### SOURCE MATERIAL

Segment Open

/-- A little-endian value of `n` bytes of a block, from byte `i` on. -/
def blockLe (bytes : List Byte) (i n : Nat) : Nat :=
  match n with
  | 0 => 0
  | n + 1 => (bytes.getD i 0).toNat + 256 * blockLe bytes (i + 1) n

/-- A control block received on physical lane `m`, logical lane `k` (R149): one with an unassigned code is a FILL besides being
counted. -/
def State.ctlBlock (s : State) (p m k : Nat) (bytes : List Byte) : State :=
  let b (i : Nat) : Nat := (bytes.getD i 0).toNat
  match b 0 with
  | 0 => s.elasticSlot p k (some [])
  | 1 => (s.takeResync p k (b 1)).elasticSlot p k none
  | 2 => (doLaneSwap p m (b 1) s).elasticSlot p k none
  | 3 => (doIdleEnter p s).elasticSlot p k none
  | 4 => (doCalReq p (b 1) (b 2 == 1) s).elasticSlot p k none
  | 5 => (doCalReady p s).elasticSlot p k none
  | 6 => (s.takeHello p (b 1) (BitVec.ofNat 3 (b 2)) (b 3 % 64) (blockLe bytes 4 2) (wd (blockLe bytes 6 4))).elasticSlot p k none
  | _ => (s.count (Fld.LNK_DROPCNT_BADCTL p)).elasticSlot p k (some [])

/-! ### Codewords and retry (R146 to R149, R161 to R165) -/

/-- Fields of a codeword header (*Table — Codeword header*). -/
def cwField (c : CwDec) (hi lo : Nat) : Nat := bitsOf c.header.toNat lo (hi + 1 - lo)

/-- Block `j` is a control block. -/
def cwIsCtl (c : CwDec) (j : Nat) : Bool := bitsOf c.header.toNat (111 - j) 1 != 0

/-- Frees the codewords of a replay buffer up to an acknowledged one, compared within ±2^15 (R162). -/
def LaneTx.ack (t : LaneTx) (a : BitVec 16) : LaneTx :=
  { t with buf := t.buf.filter (fun c => decide (1 ≤ (c.cwseq - a).toNat) && decide ((c.cwseq - a).toNat < 2 ^ 15)) }

/-- A replay of `n` codewords ends in time for a packet shown at `t` (R163). -/
def State.replayInTime (s : State) (p n : Nat) (t : Word) : Bool :=
  let left := signed 32 (t - s.clk.dtime - wd (4000 + 1000 * s.get (Fld.LNK_RETRY_MARGIN p))).toNat
  decide (((13553 * n : Nat) : Int) ≤ 100 * left)

/-- The codewords from `a` + 1 on, `n` of them, as they were sent: one that is not in the buffer held FILL alone. -/
def LaneTx.replaySet (t : LaneTx) (a : BitVec 16) (n : Nat) : List TxCw :=
  (List.range n).map (fun i =>
    let q := a + 1 + BitVec.ofNat 16 i
    match t.buf.find? (fun c => decide (c.cwseq = q)) with
    | some c => c
    | none => ⟨q, [], BitVec.ofNat 13 (2 ^ 13 - 1), List.replicate 13 fillBlock⟩)

/-- A NACK of logical lane `k` of this node's transmit direction (R163, R164): the set from ACK + 1 to the newest codeword sent
goes out again, or is refused; an empty set asks for nothing. The buffer of 128 KiB holds the last 304 codewords. -/
def State.takeNack (s : State) (p k : Nat) (a : BitVec 16) : State :=
  let t := (s.port p).tx k
  let n := (t.cwseq - 1 - a).toNat
  let times := t.buf.flatMap (fun c => c.pkts.filterMap (fun (g : PktTag) => g.tshow))
  if n = 0 ∨ 2 ^ 15 ≤ n then s
  else if s.bit (Fld.LNK_RETRY_EN p) && decide (s.get (Fld.LNK_RETRY_RTT_NS p) ≤ 40000) && decide (n ≤ 304) &&
      times.all (s.replayInTime p n) then
    ((s.setTxOf p k { t with resend := t.replaySet a n }).count (Fld.LNK_RETRYCNT_REPLAY p)).tallyOf 0x004 1 p
  else
    (s.sendCtl p k 1 [0]).dropUnacked p k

Segment Closed

### EXERCISE BRIEF
What are the lines above, starting at the one with "s.elasticSlot p k (some [])" and ending at the one with "2 == 1) s).elasticSlot p k none"? Give them again exactly, and only them.

### SOLUTION BELOW
  | 0 => s.elasticSlot p k (some [])
  | 1 => (s.takeResync p k (b 1)).elasticSlot p k none
  | 2 => (doLaneSwap p m (b 1) s).elasticSlot p k none
  | 3 => (doIdleEnter p s).elasticSlot p k none
  | 4 => (doCalReq p (b 1) (b 2 == 1) s).elasticSlot p k none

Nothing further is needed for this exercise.